I'm interested in models which are close to 99% accurate at these very simple facts and very simple arithmetic problems, and I want composition performance that is in the same ballpark as P(fact correct)*P(arithmetic correct), which will also be close to 99%. I won't enforce this super strictly, like if it's 99% at the facts and at the arithmetic but only 96% at the composition instead of the theoretical 98%, that's fine. But if it's only 70% accurate at the composition it means something is wrong.

It doesn't matter whether some prompts are bad, you only need to find one prompt that gets 99% accuracy to resolve this market YES. So you can find the prompt that correlates with competent speakers. (I reserve the right to reject prompting strategies that are obviously munchkining the definition of a prompt, e.g you can't make your strategy to always put the correct answer in the prompt, to make the task trivial)

@JSD since this method distills a teacher's explicit multi-step chains of thought into a student model's depthwise computations, my hunch is that it violates the requirement that

"The model should not be [...] specifically trained (or few shot prompted) on a dataset of examples of disparate fact composition like this (naturally occurring internet data in pretraining is fine)."

That being said, seems ambiguous.

predicts NO

@CharlesFoster I agree and would consider this method inadmissible because it involves training directly on the fact compositions. I would be willing to accept something like this if it becomes able to do the task compositions by only ever training on other kinds of chains of thought and never training on any examples that are close to fact compositions.

predicts NO

Diminishing returns to depth for compositional generalization:

https://twitter.com/jowenpetty/status/1719754364712001846?s=61&t=1JquUS3m5JDUgtebGteNAg

predicts NO

@JSD with fixed data though!

predicts NO

https://twitter.com/OwainEvans_UK/status/1705285631520407821

Some evidence that LMs are quite bad at specific kinds of generalization very directly relevant to this market

@LeoGao I still have to read the influence function and out of context reasoning paper properly but the impresion I get is that it seems models are perfectly capable of chaining facts(Fe accuracy on the 2 hop out of context reasoning task on the situational awareness paper) and is weirdly just reversing them that trips them up such that if a bigger model knows the sum of the atomic number of uranium and the age at which Euler died it should eventually be posible for it to deduce the sum out of context without removing this limitation.
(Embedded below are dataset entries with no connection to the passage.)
/-- What the router's acceptance of a packet lets go of its sender (R65, R161, R169): nothing; the stride program, which completes after
it; the queue entries of a steer point's firing, which the fire list may name; or a combining-queue slot. -/
inductive Origin where
  | other
  | engine
  | entries (held : List (Nat × Nat)) (listed : Bool)
  | cqSlot (cq slot : Nat)
deriving DecidableEq, Repr

/-- A packet a source holds: waiting to be injected, or in its resend store (R192). `idx` is the route index, or the group of a
multicast packet; `id` its number in the store, 0 before it is there; `tries` its timeouts; `done` the members of a multicast that have
acknowledged; `part` the multicast that a member's unicast copy belongs to (R205). -/
structure Held where
  pkt : Pkt
  idx : Nat
  owner : Owner := .none
  origin : Origin := .other
  id : Nat := 0
  sentAt : Nat := 0
  tries : Nat := 0
  waitFlip : Bool := false
  failed : Bool := false
  injected : Bool := false
  done : Nat := 0
  part : Nat := 0
deriving DecidableEq, Repr

/-- An acknowledgement a receiver owes (R191, R215), in the order of acceptance; `ready` once the packet has been answered: nothing that
covers it leaves before. -/
structure AckOwed where
  peer : Nat
  peerIdx : Nat
  vc : Nat
  seq : Nat
  ready : Bool := true
  status : Nat := 0
  nack : Bool := false
  mcast : Bool := false
  moved : Bool := false
  byte2 : Nat := 0
  since : Nat := 0
deriving DecidableEq, Repr

/-- A sender and receiver of packets: a block's local port or an edge endpoint. `ackNext` is one more than the last sequence number
acknowledged on a stream, `refusals` what a stream's packets were refused with, and `echoes` the senders, with their route indices, whose
congestion marks are still to be echoed (R201). -/
structure MeshUnit where
  sendq : List Held := []
  resend : List Held := []
  nextId : Nat := 1
  txSeq : Cells Nat := []
  rxSeq : Cells Nat := []
  rxMulti : Cells (List Nat) := []
  mcSeq : Nat := 0
  arrived : List Pkt := []
  inbox : List Pkt := []
  acks : List AckOwed := []
  ackNext : Cells Nat := []
  refusals : List (Nat × Nat × Nat × Nat) := []
  echoes : List (Nat × Nat) := []
  acksIn : List Pkt := []
  allowance : Nat := 1216
  allowAt : Nat := 0
  echoSeen : Bool := false
deriving DecidableEq, Repr

/-- A packet in a router's input buffer; `got` of its flits have been received, and a scheduled multicast copy has left on `gone`. -/
structure InBuf where
  port : Nat
  vc : Nat
  pkt : Pkt
  got : Nat := 0
  refused : Bool := false
  gone : List Nat := []
deriving DecidableEq, Repr

/-- A merge-buffer entry (R206, R207): the first packet, the output it leaves on, and how many packets met; a scheduled
entry leaves at `want` packets. -/
structure MergeEntry where
  pkt : Pkt
  out : Nat
  have_ : Nat := 1
  want : Nat := 0
deriving DecidableEq, Repr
But this shows it's not necesarily the case that a model that can answer this question will be able to answer "what's the element whose atomic number plus the age at wich eluer died is X"?

Though in this case probably yes cause the what's the element with atomic number x formulation is comon.

Does this count as chain of thought?

predicts NO
predicts NO

In particular, the part where the numbers in the brackets are outputted is not allowed

predicts YES

Is it fine to tell it to think about the digits of the numbers in reverse order and output the sum in reverse order?

predicts NO

@ms you can tell it to think however you want but it must output the actual answer in the normal order in one forward pass.

GPT-4 failed at this when every time when I asked it "What is the sum of the atomic number of uranium and the age at which Euler died? Only give the answer and no reasoning." 5 times.